I have the following equation: Let $(X_t)_{t \in I}$ be a markov chain on a discrete space $E$ with any time horizon $I \subset \mathbb R$, which is not empty.
Then $\forall k \in \mathbb N$, $t_0 < ... <t_k \in I$, $a_0,...,a_k \in E$ with $P(X_{t_l}=a_l)>0$ $\forall l=0,...,k-1$:
$P(X_{t_0}=a_0,...,X_{t_k}=a_k)$ = $P(X_{t_0}=a_0) \cdot P(X_{t_1}=a_1\mid X_{t_0}=a_0) \cdot P(X_{t_2}=a_2\mid X_{t_0}=a_0, X_{t_1}=a_1)$ $\cdot \: ... \cdot$ $P(X_{t_k}=a_k \mid X_{t_0}=a_0,...,X_{t_{k-1}}=a_{k-1})$,
because of the law of total probability. This is equal to:
$P(X_{t_0}=a_0) \cdot P(X_{t_1}=a_1\mid X_{t_0}=a_0) \cdot P(X_{t_2}=a_2\mid X_{t_1}=a_1)$ $\cdot \: ... \cdot$ $P(X_{t_k}=a_k \mid X_{t_{k-1}}=a_{k-1})$,
because of the markov property.
I understand this equation, but here we have the assumption, that:
$P(X_{t_0}=a_0,...,X_{t_{k-1}}=a_{k-1}) > 0$. Now I have to show, that this equation is still true for $P(X_{t_0}=a_0,...,X_{t_{k-1}}=a_{k-1}) = 0$, which leads the equation to "$0=0$".
I understand, that in this situation the left side of the equation $P(X_{t_0}=a_0,...,X_{t_k}=a_k)$ is zero because this event is a subset of that one in the assumption.
But how do I explain, that
$P(X_{t_0}=a_0) \cdot P(X_{t_1}=a_1\mid X_{t_0}=a_0) \cdot P(X_{t_2}=a_2\mid X_{t_1}=a_1)$ $\cdot \: ... \cdot$ $P(X_{t_k}=a_k \mid X_{t_{k-1}}=a_{k-1})$ is zero, if $P(X_{t_0}=a_0,...,X_{t_{k-1}}=a_{k-1}) = 0$.
I don't think it is difficult, but I don't see it. I hope someone can help me.
I think the problem is to understand the definition of conditional law:
Let $(\Omega,\mathcal{F},P)$ be a probability space.
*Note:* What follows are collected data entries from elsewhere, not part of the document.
/-- Words of a raw read in bus order, from the most significant byte of PART0, with the bytes of `pad` after the last
byte read: PARTs that no byte reaches are not among them (R67). -/
def rawWords (pad : Word) : Nat → List Byte → List Word
  | _, [] => []
  | 0, _ => []
  | k + 1, bs =>
    let b := fun i => ((bs[i]?).getD (pad.extractLsb' (8 * (3 - i)) 8)).toNat
    BitVec.ofNat 32 (b 0 * 2 ^ 24 + b 1 * 2 ^ 16 + b 2 * 256 + b 3) :: rawWords pad k (bs.drop 4)

/-- The bytes a raw transaction writes: WDATA0–WDATA5 in bus order, from the most significant byte of WDATA0 (R67).
DEDUCED, unsafe (log 101); DESIGN CHOICE, unsafe (log 125). -/
def Chip.rawBytes (m : Chip) (p size : Nat) : List Nat :=
  ((List.range 24).map (fun i => m.get (0x32 + p) PMB_WDATA_DATA (i / 4) / 256 ^ (3 - i % 4) % 256)).take
    (rawLen size false)

/-- A write of Share or Hold-up reached the rectifier, or failed after its retry (R204, R223). -/
def Chip.trimWritten (m : Chip) (t : PmTx) (ok : Bool) : Chip :=
  let m := if t.ctx = 0 then m else m.setCtx t.ctx { m.ctx t.ctx with lastFailed := !ok }
  if t.cmd = 0x22 then
    match m.slotOf t.ctx with
    | some n =>
      let x := m.shrSlot n
      m.setShr n (if ok then { x with written := some t.data, rewrite := false, failed := false }
        else { x with rewrite := true, failed := true })
    | none => m
  else m

/-- What follows a transaction: a round that waits starts once the one before it is done, and the next transaction
goes on the bus. -/
def Chip.pmNext (m : Chip) (p : Nat) : Chip :=
  let y := m.pm p
  if y.roundDue ∧ !y.polling then m.roundStart p else m.pmPick p

/-- A raw transaction ends (R67, R37): with its data, or with the reason of its failure; one that was aborted on the
bus ends with reason 0x05. The bits of the last word that no byte reaches are free (log 3). DESIGN CHOICE, safe (log
3); DEDUCED, unsafe (log 25). -/
def Chip.rawEnd (m : Chip) (p : Nat) (t : PmTx) (e : BusEnd) : Chip :=
  let pg := 0x32 + p
  if (m.opOf pg).map (fun o => o.phase) = some 9 then m.endErr pg 0x05 (m.get pg HDR_STATUS_PROGRESS)
  else match e with
  | .good data =>
    if t.read then m.freeWord.2.endDone pg (rawWords m.freeWord.1 6 (data.take (rawLen t.size true))) else m.endDone pg []
  | .nack => m.endErr pg 0x10 0
  | .badPec => m.endErr pg 0x11 0
  | .timeout => m.endErr pg 0x12 0

/-- A transaction that the hardware issued is complete (R65). -/
def Chip.pmGood (m : Chip) (t : PmTx) (data : List Byte) : Chip :=
  if t.read then m.ctxResponse t.ctx t.cmd data (t.kind == 1 || t.kind == 2)
  else if t.kind = 0 then m.trimWritten t true else m

/-- Count a failure in ERRCNT (R68). -/
def PmPort.tally (x : PmPort) (e : BusEnd) : PmPort :=
  match e with
  | .good _ => x
  | .nack => { x with naks := x.naks + 1 }
  | .badPec => { x with pecs := x.pecs + 1 }
  | .timeout => { x with tmos := x.tmos + 1 }

/-- The transaction on a port ends (R65, R67). A hardware transaction that fails is retried once at once; its second
failure is one miss of its context. A controller that has become standby does not retry (R68). A freed context's
result is discarded and counts no miss. A PEC mismatch is an end only where PEC is checked (R63). -/
def Chip.pmEnd (m : Chip) (p : Nat) (e : BusEnd) : Chip :=
  let m := m.pmPick p
  match (m.pm p).cur with
  | none => m
  | some t =>
    if e = .badPec ∧ !t.pec then m
    else
      let x := ({ m.pm p with stuck := false }).tally e
      let closed := m.setPm p { x with cur := none, retried := false }
      if t.kind = 4 then closed.pmNext p
      else if t.kind = 3 then (closed.rawEnd p t e).pmNext p
      else
        match e with
        | .good data => (closed.pmGood t data).pmNext p
        | _ =>
          if !x.retried && m.leads then m.setPm p { x with retried := true }
          else if !x.retried then closed
          else
            let m := closed.ctxMiss t.ctx
            (if t.kind = 0 then m.trimWritten t false else m).pmNext p

/-- An abort of a raw transaction (R37): one that waits leaves the queue, one on the bus completes there first.
DEDUCED, unsafe (log 25). -/
def Chip.pmAbort (m : Chip) (p : Nat) : Chip :=
  let x := m.pm p
  let prog := m.get (0x32 + p) HDR_STATUS_PROGRESS
  if x.raws.isEmpty then
    match m.opOf (0x32 + p) with
    | some o => m.setOp { o with phase := 9 }
    | none => m
  else (m.setPm p { x with raws := [] }).endErr (0x32 + p) 0x05 prog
Let $X:\Omega\rightarrow\mathbb{R}^m$ and $Y:\Omega\rightarrow\mathbb{R}^n$ be two random vectors. The conditional law of $Y$ with respect to $X$ is defined as the transition probability $p:\mathbb{R}^m\times\mathcal{B}(\mathbb{R}^n)\rightarrow[0,1]$ satisfying $$P(X\in B,Y\in C)=\int_B p(x,C)\,P_X(dx).\quad (*) $$ If $q(x,C)$ is another transition probability satisfying $(*)$, then $q(x,C)=p(x,C)$ for all $C\in\mathcal{B}(\mathbb{R}^n)$ and $x\in N$, where $P_X(N)=0$.
The usual notation for the conditional law is $P(Y\in C|X=x)=p(x,C)$. This is well-defined even when $P(X=x)=0$.
From here we have the law of total probability when $X$ is discrete: $$P(X=j,Y\in C)=\int_{\{j\}}P(Y\in C|X=x)P_X(dx)=P(Y\in C|X=j)P(X=j). $$ This holds even when $P(X=j)=0$, but in such a case $P(Y\in C|X=j)$ is not uniquely defined.
In the definition of Markov chains, it is said $$P(X_{t_k}=a_k|X_{t_{k-1}}=a_{k-1},\ldots,X_{t_0}=a_0)=P(X_{t_k}=a_k|X_{t_{k-1}}=a_{k-1}). \quad (**)$$ By the definition of conditional law, both sides of $(**)$ make sense even when $P(X_{t_{k-1}}=a_{k-1},\ldots,X_{t_0}=a_0)=0$, although in such a case $P(X_{t_k}=a_k|X_{t_{k-1}}=a_{k-1},\ldots,X_{t_0}=a_0)$ is not unique, and you choose it so that it is equal to $P(X_{t_k}=a_k|X_{t_{k-1}}=a_{k-1})$.
As I showed, the law of total probability remains always true and your reasoning applies also when $P(X_{t_{k-1}}=a_{k-1},\ldots,X_{t_0}=a_0)=0$.